Of course, Head Start is still around, but I contend that’s because it’s really a government run daycare and free meal program disguised as an education program.
Jerry Pournelle has written about this quite a bit. It’s the teacher’s unions that are partly to blame. Head Start is not staffed with credentialed teachers, so they aren’t allowed to teach much other than the alphabet and numbers. No reading, no arithmetic.
Head Start was yet another gummint boondoggle that accomplished not much, and it hangs on like other Fed programs of its own inertia and longevity, not because of merit or performance, like much else in gummint.
Meanwhile we have declining enrollments in the publik skools yet the teachers want more money and bennies and both skools and universities are top-heavy with “administrators” and educationist types, whose mentalities are saturated with Freud and Marx.
I don’t sympathize with teachers at all. Frankly, I am tired of listening to them piss and moan about their paychecks. It’s not like teacher pay is a big secret. So, every single one of them went to college and majored in elementary or secondary education knowing full well what the pay was like. If they don’t like it, then they can quit and find something else to do for a living. There are a LOT of unsung heroes out there working for crap pay. What makes them so special? Add in the fact that they throw a fit every time someone wants to come up with a way of measuring their performance and they can all piss off.
Agreed, Chad, but I’m up against the opposite opinion up here; I’m told that ‘teachers have a hard row to hoe and they do great work, etc., etc.’ I’ve been fed up with their crap for decades now; and the pay is pretty good, if you ask me; seems to be in the forties and up, up, up. Plus the summers off, endless “in-service training” weeks where the kids are off and we had to take vay-cay and sick days to cover for them, and all the holidays. More money for more advanced educationist degrees. And when they’ve done the performance measurements and teacher testing in other places, they find that way too many of them are substandard and can barely tie their shoes. Yet there they are.

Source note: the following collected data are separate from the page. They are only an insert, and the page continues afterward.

-- ==== Sys2Proof/Machine/TileIsa.lean ====
section
/-! DEFINITION. The tile instruction set (chapter 11): issue and the checks of R299, rows, and what each instruction does. -/

namespace Sys2Proof.Machine

/-! ### Encoding (R300, Table TISA-1) -/

/-- The OPs of Table TISA-1. -/
def tileOps : List Nat :=
  [0, 1, 2, 3, 4, 5, 6, 7, 8, 9, 0x10, 0x11, 0x12, 0x13, 0x14, 0x18, 0x19, 0x1A, 0x20, 0x21, 0x22, 0x23, 0x24]
/-- The fields marked 0 of an OP: lowest bit and width. -/
def opZeros (op : Nat) : List (Nat × Nat) :=
  match op with
  | 0x00 | 0x1A => [(0, 58)]
  | 0x01 => [(0, 39)]
  | 0x04 | 0x09 => [(0, 46)]
  | 0x05 => [(0, 35)]
  | 0x06 => [(0, 45)]
  | 0x07 => [(0, 43)]
  | 0x08 => [(0, 42)]
  | 0x10 => [(0, 39)]
  | 0x11 => [(43, 5), (32, 7)]
  | 0x12 | 0x13 => [(18, 30)]
  | 0x14 => [(53, 1), (0, 43)]
  | 0x18 => [(53, 2), (12, 31)]
  | 0x19 => [(12, 46)]
  | 0x20 => [(53, 5), (0, 43)]
  | 0x21 => [(53, 1), (0, 43)]
  | 0x22 => [(10, 43)]
  | 0x23 => [(53, 5), (10, 38)]
  | 0x24 => [(53, 3), (6, 37)]
  | _ => []
/-- A field that must be 0 is not: marked in the table, or by the instruction's own rule (R302, R303, R307, R310, R316). -/
def zeroBroken (op w : Nat) : Bool :=
  (opZeros op).any (fun f => bits w f.1 f.2 != 0) ||
  (if op = 2 ∨ op = 3 then
    (op == 2 && bits w 29 3 != 0) || ((op == 3 || bits w 56 2 != 0) && bits w 18 11 != 0)
  else if op = 5 then (bits w 40 4 != 5 && bits w 35 3 != 0) || (bits w 40 4 == 9 && (bits w 45 4 != 0 || bit w 44))
  else if op = 8 then decide (bits w 56 2 ≤ 1) && bits w 43 4 != 0
  else if op = 0x24 then bit w 56 && (bits w 48 5 != 0 || bits w 0 6 != 0)
  else false)
/-- A reserved field value. -/
def reservedValue (op w : Nat) : Bool :=
  if op = 2 ∨ op = 3 then bits w 56 2 == 3
  else if op = 4 then decide (2 ≤ bits w 48 2)
  else if op = 5 then decide (10 ≤ bits w 40 4)
  else if op = 6 then bits w 46 2 == 3
  else if op = 0x10 ∨ op = 0x11 then decide (13 ≤ bits w 39 4)
  else if op = 0x18 then decide (6 ≤ bits w 55 3)
  else if op = 0x21 then decide (5 ≤ bits w 54 4)
  else false
/-- Registers of a class: 8 tile registers, 4 accumulators. -/
def classTop (cls : Bool) : Nat := if cls then 4 else 8
/-- A register number outside its file. -/
def regBeyond (op w : Nat) : Bool :=
  if op = 1 then decide (classTop (bit w 57) ≤ bits w 53 4)
  else if op = 2 ∨ op = 3 then
    decide ((if bits w 56 2 = 0 then 8 else if bits w 56 2 = 1 then 4 else 16) ≤ bits w 52 4)
  else if op = 5 then
    let m := classTop (bit w 57)
    decide (m ≤ bits w 53 4 ∨ m ≤ bits w 49 4) || (!bit w 44 && bits w 40 4 != 9 && decide (m ≤ bits w 45 4))
  else if op = 6 ∨ op = 7 then decide (classTop (bit w 57) ≤ bits w 53 4)
  else if op = 8 then
    let m := classTop (bit w 55)
    decide (m ≤ bits w 51 4 ∨ m ≤ bits w 47 4) || (decide (2 ≤ bits w 56 2) && decide (m ≤ bits w 43 4))
  else false
/-- PAIR misused (R304): an odd TREG, another class than RC 0, or an SB without PAIR. -/
def pairMisused (op w : Nat) : Bool :=
  (op == 2 || op == 3) && (if bit w 51 then bits w 56 2 != 0 || bits w 52 1 != 0 else bits w 36 5 != 0)
/-- A TCFG or TLOAD type or COLB that R301 or R302 does not allow. -/
def typeBroken (op w : Nat) : Bool :=
  if op = 1 then
    let ty := bits w 49 4
    if bit w 57 then !(ty == 7 || ty == 8 || ty == 9) || bits w 39 10 != 0
    else ty == 0 || decide (9 < ty) || !wholeElems ty (bits w 39 6 + 1)
  else if op = 2 ∨ op = 3 then
    let ty := bits w 32 4
    if bits w 56 2 = 1 then !(ty == 7 || ty == 8 || ty == 9) else ty != 0
  else false
/-- The DETAIL of ILLEGAL that an encoding gives (R300, Table TISA-5), none where it is legal. Of several causes the first in the order
of R300's list is told, then PAIR, type, SV (log entry 40). -/
def tileIllegal (w : Nat) : Option Nat :=
  let op := bits w 58 6
  if op ∉ tileOps then some 1
  else if (op = 2 ∨ op = 3) ∧ bits w 56 2 = 3 then some 2
  else if zeroBroken op w then some 3
  else if reservedValue op w then some 2
  else if regBeyond op w then some 4
  else if pairMisused op w then some 7
  else if typeBroken op w then some 5
  else if (op = 0x20 ∨ op = 0x21) ∧ bit w 43 then some 6
  else none

/-! ### Issue (R298, R299) -/

/-- The instruction of a tile at an address. -/
def State.tileWord (s : State) (t pc : Nat) : Nat := s.wget (tileWin t + 8 * pc) + s.wget (tileWin t + 8 * pc + 4) * 2 ^ 32
/-- The tile can issue now: it runs, does not stall, and its clock runs. -/
def State.tileIssues (s : State) (t : Nat) : Bool := s.coresRun && s.tileRuns t && (s.tx t).stall.isNone && (s.tx t).ctx.isNone
/-- One instruction row: the instruction at PC is this row's, or of an OP that no row has; an illegal one faults without effect. -/
def State.tileRun (s : State) (t op : Nat) (f : Nat → Nat → State) : Host.Outcome State Fault Refusal :=
  let pc := s.get (Reg.TSTAT_PC t)
  let w := s.tileWord t pc
  if s.tileIssues t && (bits w 58 6 == op || !(tileOps.contains (bits w 58 6))) then
    match tileIllegal w with
    | some d => .next ((s.put (Reg.TSTART_ROW t) 0).tileFault t 2 pc d)
    | none => .next (f pc w)
  else .next s
/-- An instruction is done and the next stands at `pc`: TSTART clears, and a single step halts with CAUSE 0. -/
def State.tileGoto (s : State) (t pc cycles : Nat) : State :=
  let s1 := ((s.put (Reg.TSTART_ROW t) 0).put (Reg.TSTAT_PC t) (pc % 4096)).tileCycles t cycles
  if (s1.tx t).step then s1.tileHalted t 0 else s1
/-- A SHAPE_FAULT of the instruction at PC (R299, R318): no effect, TSTART 0, the operands destination first. -/
def State.shapeFault (s : State) (t pc d : Nat) (os : List Opnd) : State :=
  (s.put (Reg.TSTART_ROW t) 0).tileFaultOps t 1 pc d (os.map (fun o => s.oWord t o))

I’m sure it’s the 80/20 rule again; 20% do the work. And there are heroes and evil scum and everything, including the average, in between.
I’m dating an retired teacher with M.Ed, who has also been vice-principal, principal and administrator for the ministry of education. She now works with the faculty of education at UBCO (University of British Columbia Okanagan) and now certifies new teachers as part of her job. In all, she’s put in 35 years in education, and she thinks teachers are over-paid. What does that tell you! 🙂
She’s definitely part of the 20%, probably closer to the top 5%. If more teachers had been like her, I would probably be working as a teacher, and never have needed to homeschool. BTW, she’s very supportive of homeschooling.
Excellent! That’s what we needed all these years. Instead we got mostly time-serving hacks and drones who had no great difficulty doing as little as possible while brainwashing our kids with super-PC claptrap. So now we have high skool grads who come to college with 8th-grade-level skillz but they’re death on race, class and gender discrimination and can work an iPad and sext each other all day with endless selfies.
Best wishes for the dating and continuance of same, sir.
She definitely takes her job very seriously. Of the eight teachers she is dealing with this year, only six will pass her muster.
Thank you, Davy! It’s taken me a long time to get back in the game. I thought I never would.
I didn’t marry until I was 35 and when that one ended I was 42. Remarried at 45. Tempus fugit and a lotta funny shit happens. The game ain’t over till it’s over, young man. Carry on.